Why shouldn't I just filter based on quality score and throw away those with low scores?

msport469 · September 10, 2019, 11:25am

Hi,

Using dada2 or deblur is essentially taking out the low quality data. Is there a reason I should use one of these and not just filter based on the quality score? Thanks.

Nicholas_Bokulich · September 10, 2019, 12:55pm

this is a bit of an oversimplification! E.g., dada2 does not only remove low-quality reads, it also aims to correct the errors in reads to recover the true signal, rather than throwing away or trimming a read wherever an error is observed.

Both dada2 and deblur actually use a Q-score-based filter as the first step (dada2 does this automatically, deblur should be preceded by a qiime quality-filter step to perform this filter). This is only a rough filtering step, though, and does not catch (let alone correct!) all errors.

The best evidence for this is really in the literature; I'd advise you to look at the dada2 and deblur papers and other benchmarks that compare these methods vs. QIIME 1 (where the only option was rigorous Q-score-based filtering, essentially step 1 in the dada2/deblur workflows).

Q-score-based filtering is an imprecise tool: either errors creep in to your data or you trim so much data you are left with nothing — see here for a benchmark of Q-score-based filtering to give you an idea that a rough filter alone is not enough.

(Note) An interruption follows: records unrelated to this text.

-- ==== Sys2Proof/Machine/PlanMemory.lean ====
section
/-! DEFINITION. Plan Memory, the memory engine, start-up and RELOAD (R112 to R131). -/

namespace Sys2Proof.Machine

/-! ### Checks and the engine -/

/-- The engine takes an operation (R116). -/
def State.startOp (s : State) (op : EngineOp) : State := s.modMemory fun m => { m with op := some op, opElapsed := 0 }

/-- The engine returns to IDLE (R116). -/
def State.engineIdle (s : State) : State := s.modMemory fun m => { m with op := none, opElapsed := 0 }

/-- The MEMORY_DONE event of a completed operation (R126). -/
def State.writeMemoryDone (s : State) (p : Port) (tag : Byte) (operation : Nat) (page : PageIx) (outcome : Cause) :
    State :=
  s.write { kind := .memoryDone, port := some p, tag := some tag, value1 := some operation,
            value2 := some page.val, cause := some outcome }

/-- A page becomes BLANK: its image is removed (R112). -/
def State.blankPage (s : State) (pg : PageIx) : State := s.modPage pg fun x => { x with state := .blank, image := none }

/-! ### The memory requests -/

/-- PAGE STORE (R118): the source selector is checked first (R176). -/
def onPageStore (p : Port) (r : Request) (s : State) : State × Reply :=
  if 1 < u8At r.body 1 then (s, refuse .badArgument)
  else match s.authorityRefusal p with
    | some a => (s, a)
    | none =>
      match indexOf (u8At r.body 0) with
      | none => (s, refuse .badArgument)
      | some pg =>
        if s.memory.op.isSome then (s, s.busyMemory)
        else
          let snapshot := if u8At r.body 1 = 0 then (s.drafts.get p).plan else s.ctl.active
          ((s.startOp (.store pg .erase snapshot p r.tag)).blankPage pg,
            ⟨.ok, byteOf pg.val :: be32 s.memory.pages[pg].storeCount⟩)

/-- PAGE LOAD (R120). -/
def onPageLoad (p : Port) (r : Request) (s : State) : State × Reply :=
  match indexOf (u8At r.body 0) with
  | none => (s, refuse .badArgument)
  | some pg =>
    if s.memory.op.isSome then (s, s.busyMemory)
    else match s.memory.pages[pg].state with
      | .blank => (s, ⟨.pageBlank, [byteOf pg.val]⟩)
      | .corrupt => (s, ⟨.pageCorrupt, [byteOf pg.val]⟩)
      | .valid => ((s.startOp (.load pg p r.tag)).modDraft p fun d => { d with loading := some pg }, ⟨.ok, []⟩)

/-- PAGE ERASE (R121). -/
def onPageErase (p : Port) (r : Request) (s : State) : State × Reply :=
  match s.authorityRefusal p with
  | some a => (s, a)
  | none =>
    match indexOf (u8At r.body 0) with
    | none => (s, refuse .badArgument)
    | some pg =>
      if s.memory.op.isSome then (s, s.busyMemory)
      else ((s.startOp (.erase pg p r.tag)).blankPage pg, ⟨.ok, []⟩)

/-- The label a PAGE INFO reports: the record's, when the page is VALID (R122). -/
def Page.label (x : Page) : Label := if x.state = .valid then x.image.bind fun m => m.record.header.label else none

/-- The boot role code of a page (R122, R178). -/
def Memory.bootRole (m : Memory) (pg : PageIx) : Nat :=
  match readBoot m.boot with
  | none => 0
  | some (pr, fb) => if pr = pg then 1 else if fb = some pg then 2 else 0

/-- A page is worn above 100,000 stores (R113). -/
def Page.worn (x : Page) : Bool := 100000 < x.storeCount

/-- The body of a PAGE INFO response (R122, R178). -/
def State.infoBody (s : State) (pg : PageIx) : List Byte :=
  let m := s.memory
  let x := m.pages[pg]
  [byteOf pg.val, byteOf x.state.code] ++ be32 x.storeCount ++ [flagByte x.worn, byteOf (m.bootRole pg)]
    ++ (if s.operatingOn pg then [byteOf m.engineCode, byteOf m.phaseCode] else [0, 0])
    ++ [flagByte x.label.isSome] ++ labelBytes x.label

/-- PAGE INFO (R122). -/
def onPageInfo (_ : Port) (r : Request) (s : State) : State × Reply :=
  match indexOf (u8At r.body 0) with
  | none => (s, refuse .badArgument)
  | some pg => (s, ⟨.ok, s.infoBody pg⟩)

/-- The fallback of a BOOT SET: absent in a body of one byte (R176). -/
def bootFallback (b : List Byte) : Option Nat := if b.length = 2 then some (u8At b 1) else none

/-- The pages a BOOT SET names, `none` when an argument is out of range or the two are one (R123). -/
def bootPages (b : List Byte) : Option (PageIx × Option PageIx) :=
  match indexOf (u8At b 0), bootFallback b with
  | none, _ => none
  | some pr, none => some (pr, none)
  | some pr, some n =>
    match indexOf n with
    | none => none
    | some fb => if fb = pr then none else some (pr, some fb)

/-- The first named page that is not VALID, the primary first (R123). -/
def Memory.notValid (m : Memory) (pr : PageIx) (fb : Option PageIx) : Option PageIx :=
  if m.pages[pr].state ≠ .valid then some pr
  else fb.bind fun f => if m.pages[f].state ≠ .valid then some f else none

/-- BOOT SET (R123). -/
def onBootSet (p : Port) (r : Request) (s : State) : State × Reply :=
  match s.authorityRefusal p with
  | some a => (s, a)
  | none =>
    match bootPages r.body with
    | none => (s, refuse .badArgument)
    | some (pr, fb) =>
      if s.memory.op.isSome then (s, s.busyMemory)
      else match s.memory.notValid pr fb with
        | some pg => (s, ⟨.pageNotValid, [byteOf pg.val, byteOf s.memory.pages[pg].state.code]⟩)
        | none => ((s.startOp (.bootWrite pr fb p r.tag)).modMemory fun m => { m with boot := none }, ⟨.ok, []⟩)

/-- The last boot outcome as it is written; absent fields are markers (R175, R178; log entry 14), and its presence is
written as `flagByte` is (log entry 27). -/
def outcomeBytes (o : Option BootOutcome) : List Byte :=
  match o with
  | none => 0 :: List.replicate 13 0xFF
  | some x =>
    [1, byteOf x.origin.code, flagByte x.record.isSome, optByte (x.record.map fun r => r.1.val),
      optByte ((x.record.bind fun r => r.2).map Fin.val), byteOf x.primary.code, byteOf x.fallback.code]
      ++ reportBytes x.primaryReport ++ reportBytes x.fallbackReport ++ [optByte (x.used.map Fin.val)]

/-- The body of a BOOT READ response (R124, R178). -/
def Memory.bootBody (m : Memory) : List Byte :=
  let rec? := readBoot m.boot
  let pr := rec?.map fun r => r.1
  let fb := rec?.bind fun r => r.2
  [flagByte rec?.isSome, optByte (pr.map Fin.val), optByte (fb.map Fin.val),
    optByte (pr.map fun g => m.pages[g].state.code), optByte (fb.map fun g => m.pages[g].state.code),
    flagByte (m.engineCode = 4)] ++ outcomeBytes m.lastOutcome

/-- BOOT READ (R124). -/
def onBootRead (_ : Port) (_ : Request) (s : State) : State × Reply := (s, ⟨.ok, s.memory.bootBody⟩)

/-- RELOAD (R129). -/
def onReload (p : Port) (r : Request) (s : State) : State × Reply :=
  match s.authorityRefusal p with
  | some a => (s, a)
  | none =>
    if s.ctl.state ≠ .ready then (s, ⟨.busyPlan, s.planBody⟩)
    else if s.memory.op.isSome then (s, s.busyMemory)
    else
      ((s.modCtl fun c => { c with state := .loading, change := some (.reload p r.tag) }).holdAlloc.startOp
        (.reloadRead .record p r.tag), ⟨.ok, be16 s.ctl.generation⟩)

/-! ### Completions (R119 to R123) -/

/-- The erase phase of a store ends and the PROGRAM phase begins (R113, R119). -/
def State.storeErased (s : State) : State :=
  match s.memory.op with
  | some (.store pg .erase snap p tag) =>
    (s.startOp (.store pg .program snap p tag)).modPage pg fun x =>
      { x with state := .corrupt, image := some snap.image, storeCount := min 16777215 (x.storeCount + 1) }
  | _ => s

/-- The PROGRAM phase of a store ends and the VERIFY phase begins (R119). -/
def State.storeProgrammed (s : State) : State :=
  match s.memory.op with
  | some (.store pg .program snap p tag) => s.startOp (.store pg .verify snap p tag)
  | _ => s

/-- The programmed image read back equals the snapshot, and its stored check its record (R119); `intact` says whether
the cells read back as they were programmed. -/
def Page.verifies (x : Page) (snap : Plan) (intact : Bool) : Bool :=
  intact && x.image.any fun m => m.record = snap && m.matching

/-- The verify of a store ends (R119, R126). -/
def State.storeVerified (s : State) (intact : Bool) : State :=
  match s.memory.op with
  | some (.store pg .verify snap p tag) =>
    if s.memory.pages[pg].verifies snap intact then
      ((s.modPage pg fun x => { x with state := .valid }).engineIdle).writeMemoryDone p tag 0 pg .ok
    else
      ((s.modPage pg fun x => { x with state := .corrupt }).engineIdle).writeMemoryDone p tag 0 pg .storeFailed
  | _ => s

/-- A PAGE ERASE ends (R121, R126). -/
def State.pageErased (s : State) : State :=
  match s.memory.op with
  | some (.erase pg p tag) => s.engineIdle.writeMemoryDone p tag 2 pg .ok
  | _ => s

/-- A page load's read ends (R120, R126). -/
def State.pageLoaded (s : State) (intact : Bool) : State :=
  match s.memory.op with
  | some (.load pg p tag) =>
    match s.memory.pages[pg].readRecord intact with
    | some pl => (((s.modDraft p fun _ => ⟨pl, none⟩)).engineIdle).writeMemoryDone p tag 1 pg .ok
    | none =>
      ((((s.modDraft p fun d => { d with loading := none })).modPage pg fun x =>
        { x with state := .corrupt }).engineIdle).writeMemoryDone p tag 1 pg .pageCorrupt
  | _ => s

/-- A boot write ends (R123, R126). -/
def State.bootWritten (s : State) (intact : Bool) : State :=
  match s.memory.op with
  | some (.bootWrite pr fb p tag) =>
    if intact then
      ((s.modMemory fun m => { m with boot := some (bootImage pr fb) }).engineIdle).writeMemoryDone p tag 3 pr .ok
    else (s.engineIdle).writeMemoryDone p tag 3 pr .bootFailed
  | _ => s

/-! ### Reading the boot pages (R125) -/

/-- The whole read: the outcome to be kept (R115) and the record it yields. R115 gives the fallback both NOT_NAMED, when
none is named, and NOT_TRIED, when the primary was used; where both apply the model keeps NOT_NAMED (DESIGN CHOICE,
unsafe: log entry 25). -/
def Memory.readBootPages (m : Memory) (origin : BootOrigin) (primaryIntact fallbackIntact : Bool) :
    BootOutcome × Option Plan :=
  match readBoot m.boot with
  | none => (⟨origin, none, .notNamed, .notNamed, none, none, none⟩, none)
  | some (pr, fb) =>
    let t := m.pages[pr].try primaryIntact
    match t.record with
    | some pl =>
      (⟨origin, some (pr, fb), .used, if fb.isSome then .notTried else .notNamed, none, none, some pr⟩, some pl)
    | none =>
      match fb with
      | none => (⟨origin, some (pr, none), t.result, .notNamed, t.report, none, none⟩, none)
      | some f =>
        let t' := m.pages[f].try fallbackIntact
        (⟨origin, some (pr, some f), t.result, t'.result, t.report, t'.report, t'.record.map fun _ => f⟩, t'.record)

/-- Whether the primary reads back as it was programmed, as the end of a read takes it: once the read has come to the
fallback the primary has been read, and a check that failed has left it CORRUPT (R112); before that the operand says. -/
def ReadItem.primaryIntact (item : ReadItem) (operand : Bool) : Bool :=
  match item with
  | .record | .primary => operand
  | .fallback _ => true

/-- The end of a read of the boot pages: corrupt pages marked, the outcome kept, the engine IDLE (R112, R125). -/
def State.endRead (s : State) (o : BootOutcome) : State :=
  s.modMemory fun m =>
    { (m.markCorrupt (o.record.map fun r => r.1) o.primary).markCorrupt (o.record.bind fun r => r.2) o.fallback with
      lastOutcome := some o, op := none, opElapsed := 0 }

/-- The slot of the report of the first page set aside as INVALID (R128, R130). -/
def BootOutcome.reportSlot (o : BootOutcome) : Option SlotIx :=
  match o.primaryReport with
  | some r => some r.slot
  | none => o.fallbackReport.map fun r => r.slot

/-- The cause of the STARTED event (R128). -/
def BootOutcome.startCause (o : BootOutcome) : Cause :=
  if o.primary = .used then .primary else if o.fallback = .used then .fallback else .none

/-- The STARTED event (R128). -/
def State.writeStarted (s : State) (o : BootOutcome) : State :=
  s.write { kind := .started, slot := o.reportSlot, value1 := o.used.map fun g => (g.val : Int),
            value2 := some (resetCode s.resetCause), cause := some o.startCause }

/-- The start-up installation of a usable page (R127, steps 1 to 5). -/
def State.startUpInstall (s : State) (pl : Plan) : State :=
  let s1 := s.modCtl fun c => { c with active := pl, generation := 1, change := some .startUp }
  ((allSlots.foldl State.raiseOrder s1).releaseWithRaise).endChange

/-- The end of the start-up read (R127, R128). -/
def State.startUpEnd (s : State) (primaryIntact fallbackIntact : Bool) : State :=
  match s.memory.op with
  | some (.startUpRead item) =>
    let out := s.memory.readBootPages .startUp (item.primaryIntact primaryIntact) fallbackIntact
    let s1 := s.endRead out.1
    (match out.2 with
      | some pl => s1.startUpInstall pl
      | none => s1.releaseWithoutRaise.endChange).writeStarted out.1
  | _ => s

/-- The RELOAD_FAILED event (R130). -/
def State.writeReloadFailed (s : State) (p : Port) (tag : Byte) (o : BootOutcome) : State :=
  s.write { kind := .reloadFailed, slot := o.reportSlot, port := some p, tag := some tag,
            value1 := some o.primary.code, value2 := some o.fallback.code,
            cause := some (if o.record.isNone then .noRecord else .noUsablePage) }

/-- The end of the RELOAD read (R111, R130). -/
def State.reloadEnd (s : State) (primaryIntact fallbackIntact : Bool) : State :=
  match s.memory.op with
  | some (.reloadRead item p tag) =>
    let out := s.memory.readBootPages .reload (item.primaryIntact primaryIntact) fallbackIntact
    let s1 := s.endRead out.1
    match out.2 with
    | some pl => s1.install pl (.reload p tag)
    | none => s1.endChange.releaseWithoutRaise.writeReloadFailed p tag out.1
  | _ => s

/-! ### The commands -/

/-- PAGE STORE (R118). -/
def execPageStore (p : Port) (s : State) : Host.Outcome State Fault Refusal := s.take p .pageStore onPageStore

/-- PAGE LOAD (R120). -/
def execPageLoad (p : Port) (s : State) : Host.Outcome State Fault Refusal := s.take p .pageLoad onPageLoad

/-- PAGE ERASE (R121). -/
def execPageErase (p : Port) (s : State) : Host.Outcome State Fault Refusal := s.take p .pageErase onPageErase

/-- PAGE INFO (R122). -/
def execPageInfo (p : Port) (s : State) : Host.Outcome State Fault Refusal := s.take p .pageInfo onPageInfo

/-- BOOT SET (R123). -/
def execBootSet (p : Port) (s : State) : Host.Outcome State Fault Refusal := s.take p .bootSet onBootSet

/-- BOOT READ (R124). -/
def execBootRead (p : Port) (s : State) : Host.Outcome State Fault Refusal := s.take p .bootRead onBootRead

/-- RELOAD (R129). -/
def execReload (p : Port) (s : State) : Host.Outcome State Fault Refusal := s.take p .reload onReload

/-- STORE_ERASE_DONE (R119). -/
def execStoreEraseDone (s : State) : Host.Outcome State Fault Refusal := s.running State.storeErased

/-- STORE_PROGRAM_DONE (R119). -/
def execStoreProgramDone (s : State) : Host.Outcome State Fault Refusal := s.running State.storeProgrammed

/-- STORE_VERIFY_DONE (R119). -/
def execStoreVerifyDone (intact : Bool) (s : State) : Host.Outcome State Fault Refusal :=
  s.running fun s => s.storeVerified intact

/-- PAGE_ERASE_DONE (R121). -/
def execPageEraseDone (s : State) : Host.Outcome State Fault Refusal := s.running State.pageErased

/-- PAGE_LOAD_READ_DONE (R120). -/
def execPageLoadReadDone (intact : Bool) (s : State) : Host.Outcome State Fault Refusal :=
  s.running fun s => s.pageLoaded intact

/-- BOOT_WRITE_DONE (R123). -/
def execBootWriteDone (intact : Bool) (s : State) : Host.Outcome State Fault Refusal :=
  s.running fun s => s.bootWritten intact

/-- START_UP_READ_END (R127). -/
def execStartUpReadEnd (primaryIntact fallbackIntact : Bool) (s : State) : Host.Outcome State Fault Refusal :=
  s.running fun s => s.startUpEnd primaryIntact fallbackIntact

/-- RELOAD_READ_END (R130). -/
def execReloadReadEnd (primaryIntact fallbackIntact : Bool) (s : State) : Host.Outcome State Fault Refusal :=
  s.running fun s => s.reloadEnd primaryIntact fallbackIntact

end Sys2Proof.Machine
end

dada2 and deblur == a fine cup of espresso
q-score filtering == straining the grinds through your teeth

msport469 · September 10, 2019, 2:18pm

I've never seen such a beautiful metaphor in my life wow thank you for that amazing explanation and also that image of coffee grounds in my mouth I'll never ever be able to forget.

system · October 12, 2019, 12:12pm

This topic was automatically closed 31 days after the last reply. New replies are no longer allowed.